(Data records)

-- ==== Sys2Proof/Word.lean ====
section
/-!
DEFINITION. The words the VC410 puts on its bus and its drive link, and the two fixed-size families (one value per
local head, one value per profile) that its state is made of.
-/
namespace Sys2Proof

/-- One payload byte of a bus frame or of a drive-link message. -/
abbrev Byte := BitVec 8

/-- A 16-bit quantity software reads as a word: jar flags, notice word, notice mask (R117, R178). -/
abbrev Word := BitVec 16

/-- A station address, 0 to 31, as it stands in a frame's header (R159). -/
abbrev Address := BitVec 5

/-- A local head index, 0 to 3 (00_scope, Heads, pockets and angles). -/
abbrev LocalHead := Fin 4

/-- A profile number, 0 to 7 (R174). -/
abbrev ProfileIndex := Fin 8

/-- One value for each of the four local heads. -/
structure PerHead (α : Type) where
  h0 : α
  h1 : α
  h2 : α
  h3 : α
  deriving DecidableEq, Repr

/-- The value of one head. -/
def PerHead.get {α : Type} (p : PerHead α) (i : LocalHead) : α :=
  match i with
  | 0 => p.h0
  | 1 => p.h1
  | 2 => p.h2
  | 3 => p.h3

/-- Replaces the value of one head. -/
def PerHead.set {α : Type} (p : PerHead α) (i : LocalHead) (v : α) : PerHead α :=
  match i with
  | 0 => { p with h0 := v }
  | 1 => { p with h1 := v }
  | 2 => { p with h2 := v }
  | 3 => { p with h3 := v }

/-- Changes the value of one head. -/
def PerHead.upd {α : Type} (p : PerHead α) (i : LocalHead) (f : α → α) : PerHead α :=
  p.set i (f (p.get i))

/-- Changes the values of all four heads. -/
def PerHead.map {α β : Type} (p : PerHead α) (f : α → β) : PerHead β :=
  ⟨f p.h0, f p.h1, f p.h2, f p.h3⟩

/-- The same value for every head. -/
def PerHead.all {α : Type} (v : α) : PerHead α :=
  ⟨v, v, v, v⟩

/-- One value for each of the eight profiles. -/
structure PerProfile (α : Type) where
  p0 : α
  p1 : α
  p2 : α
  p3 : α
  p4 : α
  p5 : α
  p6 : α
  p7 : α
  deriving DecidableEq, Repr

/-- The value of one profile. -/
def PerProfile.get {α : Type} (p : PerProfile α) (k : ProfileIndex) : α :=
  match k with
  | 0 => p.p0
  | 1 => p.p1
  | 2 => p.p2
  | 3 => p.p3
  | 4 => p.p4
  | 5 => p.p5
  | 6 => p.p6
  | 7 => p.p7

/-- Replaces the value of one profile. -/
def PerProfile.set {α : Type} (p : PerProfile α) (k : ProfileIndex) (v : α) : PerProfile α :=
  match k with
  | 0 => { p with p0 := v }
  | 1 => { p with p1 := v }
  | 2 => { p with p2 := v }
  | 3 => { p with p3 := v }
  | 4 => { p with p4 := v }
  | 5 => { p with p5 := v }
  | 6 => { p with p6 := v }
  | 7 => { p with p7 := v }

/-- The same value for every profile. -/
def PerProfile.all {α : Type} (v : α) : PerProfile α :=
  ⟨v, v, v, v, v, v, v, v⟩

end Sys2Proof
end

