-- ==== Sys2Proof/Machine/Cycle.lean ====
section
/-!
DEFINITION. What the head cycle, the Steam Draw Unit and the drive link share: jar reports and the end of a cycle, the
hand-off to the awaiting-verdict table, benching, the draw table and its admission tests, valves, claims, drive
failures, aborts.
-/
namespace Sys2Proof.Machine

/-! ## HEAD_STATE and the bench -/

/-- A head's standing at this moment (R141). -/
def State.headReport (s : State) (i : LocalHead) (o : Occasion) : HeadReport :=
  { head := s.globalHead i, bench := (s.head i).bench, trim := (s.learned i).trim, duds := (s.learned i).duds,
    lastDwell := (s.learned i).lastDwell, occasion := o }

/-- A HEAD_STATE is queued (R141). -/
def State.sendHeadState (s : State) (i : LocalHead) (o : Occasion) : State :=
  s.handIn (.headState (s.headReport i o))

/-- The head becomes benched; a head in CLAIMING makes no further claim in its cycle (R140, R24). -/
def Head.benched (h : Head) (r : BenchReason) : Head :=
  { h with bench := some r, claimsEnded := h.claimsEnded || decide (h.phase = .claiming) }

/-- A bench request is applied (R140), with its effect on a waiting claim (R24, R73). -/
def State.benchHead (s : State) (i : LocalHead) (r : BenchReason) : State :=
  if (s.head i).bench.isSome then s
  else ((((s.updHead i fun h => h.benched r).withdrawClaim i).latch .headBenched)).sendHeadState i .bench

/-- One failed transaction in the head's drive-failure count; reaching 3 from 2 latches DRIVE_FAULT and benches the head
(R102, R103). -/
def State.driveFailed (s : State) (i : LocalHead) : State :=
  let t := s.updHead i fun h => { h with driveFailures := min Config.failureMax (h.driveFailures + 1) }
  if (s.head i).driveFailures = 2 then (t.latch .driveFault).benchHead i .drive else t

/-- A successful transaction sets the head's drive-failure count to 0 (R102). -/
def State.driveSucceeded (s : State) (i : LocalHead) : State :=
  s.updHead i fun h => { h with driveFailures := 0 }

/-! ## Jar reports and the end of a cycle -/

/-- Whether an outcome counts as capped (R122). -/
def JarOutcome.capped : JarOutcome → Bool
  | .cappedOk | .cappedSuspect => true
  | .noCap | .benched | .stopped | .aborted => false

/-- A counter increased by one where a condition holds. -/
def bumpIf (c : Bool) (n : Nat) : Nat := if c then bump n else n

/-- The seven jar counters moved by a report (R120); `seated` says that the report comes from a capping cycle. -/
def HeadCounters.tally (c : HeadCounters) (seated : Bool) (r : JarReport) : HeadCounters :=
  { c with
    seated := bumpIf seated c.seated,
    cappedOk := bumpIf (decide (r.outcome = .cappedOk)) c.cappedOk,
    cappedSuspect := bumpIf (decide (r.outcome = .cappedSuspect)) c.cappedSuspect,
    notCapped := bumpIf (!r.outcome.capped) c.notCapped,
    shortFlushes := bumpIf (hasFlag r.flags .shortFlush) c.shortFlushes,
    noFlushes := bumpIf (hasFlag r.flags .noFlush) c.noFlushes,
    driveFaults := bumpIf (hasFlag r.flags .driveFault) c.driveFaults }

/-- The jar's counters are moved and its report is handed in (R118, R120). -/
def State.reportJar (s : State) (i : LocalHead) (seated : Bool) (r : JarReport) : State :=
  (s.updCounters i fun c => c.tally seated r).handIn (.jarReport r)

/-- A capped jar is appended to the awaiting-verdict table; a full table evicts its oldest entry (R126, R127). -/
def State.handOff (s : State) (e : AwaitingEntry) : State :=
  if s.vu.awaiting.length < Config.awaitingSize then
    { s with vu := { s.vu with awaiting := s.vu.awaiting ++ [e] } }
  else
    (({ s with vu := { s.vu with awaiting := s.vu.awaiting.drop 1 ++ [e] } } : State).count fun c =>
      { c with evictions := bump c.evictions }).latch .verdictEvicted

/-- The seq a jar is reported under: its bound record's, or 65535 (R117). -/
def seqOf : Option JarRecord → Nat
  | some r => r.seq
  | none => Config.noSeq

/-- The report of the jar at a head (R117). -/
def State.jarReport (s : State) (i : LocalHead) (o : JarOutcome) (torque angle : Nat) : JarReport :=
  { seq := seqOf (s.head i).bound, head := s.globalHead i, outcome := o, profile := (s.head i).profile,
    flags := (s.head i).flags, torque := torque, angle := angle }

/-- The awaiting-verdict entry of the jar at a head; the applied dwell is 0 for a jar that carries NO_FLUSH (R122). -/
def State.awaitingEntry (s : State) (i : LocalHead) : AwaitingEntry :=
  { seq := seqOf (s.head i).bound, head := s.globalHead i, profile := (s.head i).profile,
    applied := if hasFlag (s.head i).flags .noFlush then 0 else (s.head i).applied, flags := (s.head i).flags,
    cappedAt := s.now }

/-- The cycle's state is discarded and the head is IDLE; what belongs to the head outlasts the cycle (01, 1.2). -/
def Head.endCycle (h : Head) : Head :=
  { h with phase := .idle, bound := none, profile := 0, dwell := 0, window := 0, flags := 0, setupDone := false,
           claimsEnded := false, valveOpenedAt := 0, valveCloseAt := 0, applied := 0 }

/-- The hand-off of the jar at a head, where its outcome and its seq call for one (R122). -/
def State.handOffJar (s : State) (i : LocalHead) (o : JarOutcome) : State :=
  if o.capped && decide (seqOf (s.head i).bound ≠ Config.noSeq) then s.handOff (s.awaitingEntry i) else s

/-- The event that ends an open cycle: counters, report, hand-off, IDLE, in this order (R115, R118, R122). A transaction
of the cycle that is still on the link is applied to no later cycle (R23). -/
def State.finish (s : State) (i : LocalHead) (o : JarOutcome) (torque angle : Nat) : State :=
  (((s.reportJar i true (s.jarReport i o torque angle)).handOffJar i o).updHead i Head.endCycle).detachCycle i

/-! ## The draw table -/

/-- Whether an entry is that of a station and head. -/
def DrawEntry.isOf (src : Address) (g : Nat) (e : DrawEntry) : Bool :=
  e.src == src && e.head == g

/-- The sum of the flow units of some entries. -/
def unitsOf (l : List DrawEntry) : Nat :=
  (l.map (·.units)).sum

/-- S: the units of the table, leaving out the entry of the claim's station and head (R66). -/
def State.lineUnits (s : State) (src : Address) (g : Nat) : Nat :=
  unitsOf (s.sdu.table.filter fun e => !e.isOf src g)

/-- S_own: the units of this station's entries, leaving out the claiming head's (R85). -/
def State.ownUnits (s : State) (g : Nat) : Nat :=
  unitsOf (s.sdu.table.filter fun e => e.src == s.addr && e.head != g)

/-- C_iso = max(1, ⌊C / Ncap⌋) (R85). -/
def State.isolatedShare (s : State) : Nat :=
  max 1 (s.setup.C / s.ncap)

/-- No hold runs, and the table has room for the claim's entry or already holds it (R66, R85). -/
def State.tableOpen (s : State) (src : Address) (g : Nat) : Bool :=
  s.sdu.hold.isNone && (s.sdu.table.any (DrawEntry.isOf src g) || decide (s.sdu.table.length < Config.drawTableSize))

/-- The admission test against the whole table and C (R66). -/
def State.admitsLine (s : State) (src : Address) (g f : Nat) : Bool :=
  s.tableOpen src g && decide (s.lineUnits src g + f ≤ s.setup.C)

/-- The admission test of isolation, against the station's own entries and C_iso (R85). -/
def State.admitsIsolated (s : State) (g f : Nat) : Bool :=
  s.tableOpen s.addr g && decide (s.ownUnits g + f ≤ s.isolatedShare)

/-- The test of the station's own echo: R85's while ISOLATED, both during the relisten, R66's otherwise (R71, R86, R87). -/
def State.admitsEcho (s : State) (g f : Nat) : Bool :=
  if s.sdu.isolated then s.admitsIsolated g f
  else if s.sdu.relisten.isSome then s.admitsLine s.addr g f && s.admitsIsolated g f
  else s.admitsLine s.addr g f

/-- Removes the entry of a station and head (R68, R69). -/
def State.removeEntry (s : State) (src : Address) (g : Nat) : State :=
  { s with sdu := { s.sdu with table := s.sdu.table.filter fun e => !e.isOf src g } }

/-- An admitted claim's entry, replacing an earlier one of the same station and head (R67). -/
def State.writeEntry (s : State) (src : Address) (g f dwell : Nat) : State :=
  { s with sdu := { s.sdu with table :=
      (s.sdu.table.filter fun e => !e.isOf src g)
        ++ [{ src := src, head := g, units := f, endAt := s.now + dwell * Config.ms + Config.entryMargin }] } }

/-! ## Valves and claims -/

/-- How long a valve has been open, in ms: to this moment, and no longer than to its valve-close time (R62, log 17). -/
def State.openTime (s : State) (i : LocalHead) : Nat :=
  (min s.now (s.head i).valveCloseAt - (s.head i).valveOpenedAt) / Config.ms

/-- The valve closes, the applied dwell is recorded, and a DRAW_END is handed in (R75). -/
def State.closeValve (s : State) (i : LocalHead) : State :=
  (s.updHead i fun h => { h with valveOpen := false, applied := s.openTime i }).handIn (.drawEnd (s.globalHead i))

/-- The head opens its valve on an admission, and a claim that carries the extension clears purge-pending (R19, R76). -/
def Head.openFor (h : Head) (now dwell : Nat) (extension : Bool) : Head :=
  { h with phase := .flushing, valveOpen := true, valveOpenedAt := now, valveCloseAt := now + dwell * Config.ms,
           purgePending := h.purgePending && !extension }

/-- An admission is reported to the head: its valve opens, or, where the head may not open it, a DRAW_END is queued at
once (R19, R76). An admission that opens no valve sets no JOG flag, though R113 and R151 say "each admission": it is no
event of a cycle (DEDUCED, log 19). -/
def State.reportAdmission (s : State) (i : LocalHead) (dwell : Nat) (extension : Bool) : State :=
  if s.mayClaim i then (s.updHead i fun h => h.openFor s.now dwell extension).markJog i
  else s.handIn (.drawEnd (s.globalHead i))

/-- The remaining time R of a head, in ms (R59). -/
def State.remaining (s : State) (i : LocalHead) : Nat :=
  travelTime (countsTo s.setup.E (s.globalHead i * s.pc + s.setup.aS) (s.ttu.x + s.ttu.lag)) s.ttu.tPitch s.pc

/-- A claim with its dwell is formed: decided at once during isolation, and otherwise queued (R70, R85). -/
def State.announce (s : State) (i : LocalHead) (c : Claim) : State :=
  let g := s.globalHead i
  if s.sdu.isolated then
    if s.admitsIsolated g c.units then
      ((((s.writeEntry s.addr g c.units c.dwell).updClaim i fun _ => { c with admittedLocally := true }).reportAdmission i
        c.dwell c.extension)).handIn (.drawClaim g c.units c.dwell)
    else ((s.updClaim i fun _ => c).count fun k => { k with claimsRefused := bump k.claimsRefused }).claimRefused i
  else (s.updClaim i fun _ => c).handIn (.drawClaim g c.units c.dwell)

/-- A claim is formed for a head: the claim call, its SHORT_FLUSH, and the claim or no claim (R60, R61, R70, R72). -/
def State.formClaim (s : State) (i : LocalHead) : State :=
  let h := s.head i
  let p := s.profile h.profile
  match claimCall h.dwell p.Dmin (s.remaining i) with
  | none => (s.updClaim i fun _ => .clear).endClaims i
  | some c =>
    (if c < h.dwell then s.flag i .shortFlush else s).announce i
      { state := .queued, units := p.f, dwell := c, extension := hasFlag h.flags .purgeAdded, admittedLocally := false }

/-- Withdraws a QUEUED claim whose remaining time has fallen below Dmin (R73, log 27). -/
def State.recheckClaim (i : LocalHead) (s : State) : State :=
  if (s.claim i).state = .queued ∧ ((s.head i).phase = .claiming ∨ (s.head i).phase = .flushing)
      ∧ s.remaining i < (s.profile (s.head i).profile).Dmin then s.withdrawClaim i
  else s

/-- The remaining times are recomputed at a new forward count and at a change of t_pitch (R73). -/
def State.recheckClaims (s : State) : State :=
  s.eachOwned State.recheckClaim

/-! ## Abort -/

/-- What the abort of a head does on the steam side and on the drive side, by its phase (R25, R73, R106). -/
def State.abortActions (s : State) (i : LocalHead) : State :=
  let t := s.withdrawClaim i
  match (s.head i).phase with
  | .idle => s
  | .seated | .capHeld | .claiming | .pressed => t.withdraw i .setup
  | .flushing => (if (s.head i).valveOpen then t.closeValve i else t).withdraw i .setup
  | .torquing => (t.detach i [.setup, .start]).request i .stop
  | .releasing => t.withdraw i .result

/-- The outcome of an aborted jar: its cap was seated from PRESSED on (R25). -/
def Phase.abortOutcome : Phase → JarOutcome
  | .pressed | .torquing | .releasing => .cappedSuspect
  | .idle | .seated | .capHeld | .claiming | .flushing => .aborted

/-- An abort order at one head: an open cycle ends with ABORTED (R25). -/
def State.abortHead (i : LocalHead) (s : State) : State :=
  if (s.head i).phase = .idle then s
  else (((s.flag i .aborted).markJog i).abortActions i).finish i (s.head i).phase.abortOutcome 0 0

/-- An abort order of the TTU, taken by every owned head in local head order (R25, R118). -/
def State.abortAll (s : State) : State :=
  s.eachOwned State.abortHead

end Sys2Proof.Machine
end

◆ **Task**: Copy the records above faithfully. Begin at their first line, end at the line containing "with p0 := v", and include nothing else.

◆ **Solution to the problem**:
-- ==== Sys2Proof/Word.lean ====
section
/-!
DEFINITION. The words the VC410 puts on its bus and its drive link, and the two fixed-size families (one value per
local head, one value per profile) that its state is made of.
-/
namespace Sys2Proof

/-- One payload byte of a bus frame or of a drive-link message. -/
abbrev Byte := BitVec 8

/-- A 16-bit quantity software reads as a word: jar flags, notice word, notice mask (R117, R178). -/
abbrev Word := BitVec 16

/-- A station address, 0 to 31, as it stands in a frame's header (R159). -/
abbrev Address := BitVec 5

/-- A local head index, 0 to 3 (00_scope, Heads, pockets and angles). -/
abbrev LocalHead := Fin 4

/-- A profile number, 0 to 7 (R174). -/
abbrev ProfileIndex := Fin 8

/-- One value for each of the four local heads. -/
structure PerHead (α : Type) where
  h0 : α
  h1 : α
  h2 : α
  h3 : α
  deriving DecidableEq, Repr

/-- The value of one head. -/
def PerHead.get {α : Type} (p : PerHead α) (i : LocalHead) : α :=
  match i with
  | 0 => p.h0
  | 1 => p.h1
  | 2 => p.h2
  | 3 => p.h3

/-- Replaces the value of one head. -/
def PerHead.set {α : Type} (p : PerHead α) (i : LocalHead) (v : α) : PerHead α :=
  match i with
  | 0 => { p with h0 := v }
  | 1 => { p with h1 := v }
  | 2 => { p with h2 := v }
  | 3 => { p with h3 := v }

/-- Changes the value of one head. -/
def PerHead.upd {α : Type} (p : PerHead α) (i : LocalHead) (f : α → α) : PerHead α :=
  p.set i (f (p.get i))

/-- Changes the values of all four heads. -/
def PerHead.map {α β : Type} (p : PerHead α) (f : α → β) : PerHead β :=
  ⟨f p.h0, f p.h1, f p.h2, f p.h3⟩

/-- The same value for every head. -/
def PerHead.all {α : Type} (v : α) : PerHead α :=
  ⟨v, v, v, v⟩

/-- One value for each of the eight profiles. -/
structure PerProfile (α : Type) where
  p0 : α
  p1 : α
  p2 : α
  p3 : α
  p4 : α
  p5 : α
  p6 : α
  p7 : α
  deriving DecidableEq, Repr

/-- The value of one profile. -/
def PerProfile.get {α : Type} (p : PerProfile α) (k : ProfileIndex) : α :=
  match k with
  | 0 => p.p0
  | 1 => p.p1
  | 2 => p.p2
  | 3 => p.p3
  | 4 => p.p4
  | 5 => p.p5
  | 6 => p.p6
  | 7 => p.p7

/-- Replaces the value of one profile. -/
def PerProfile.set {α : Type} (p : PerProfile α) (k : ProfileIndex) (v : α) : PerProfile α :=
  match k with
  | 0 => { p with p0 := v }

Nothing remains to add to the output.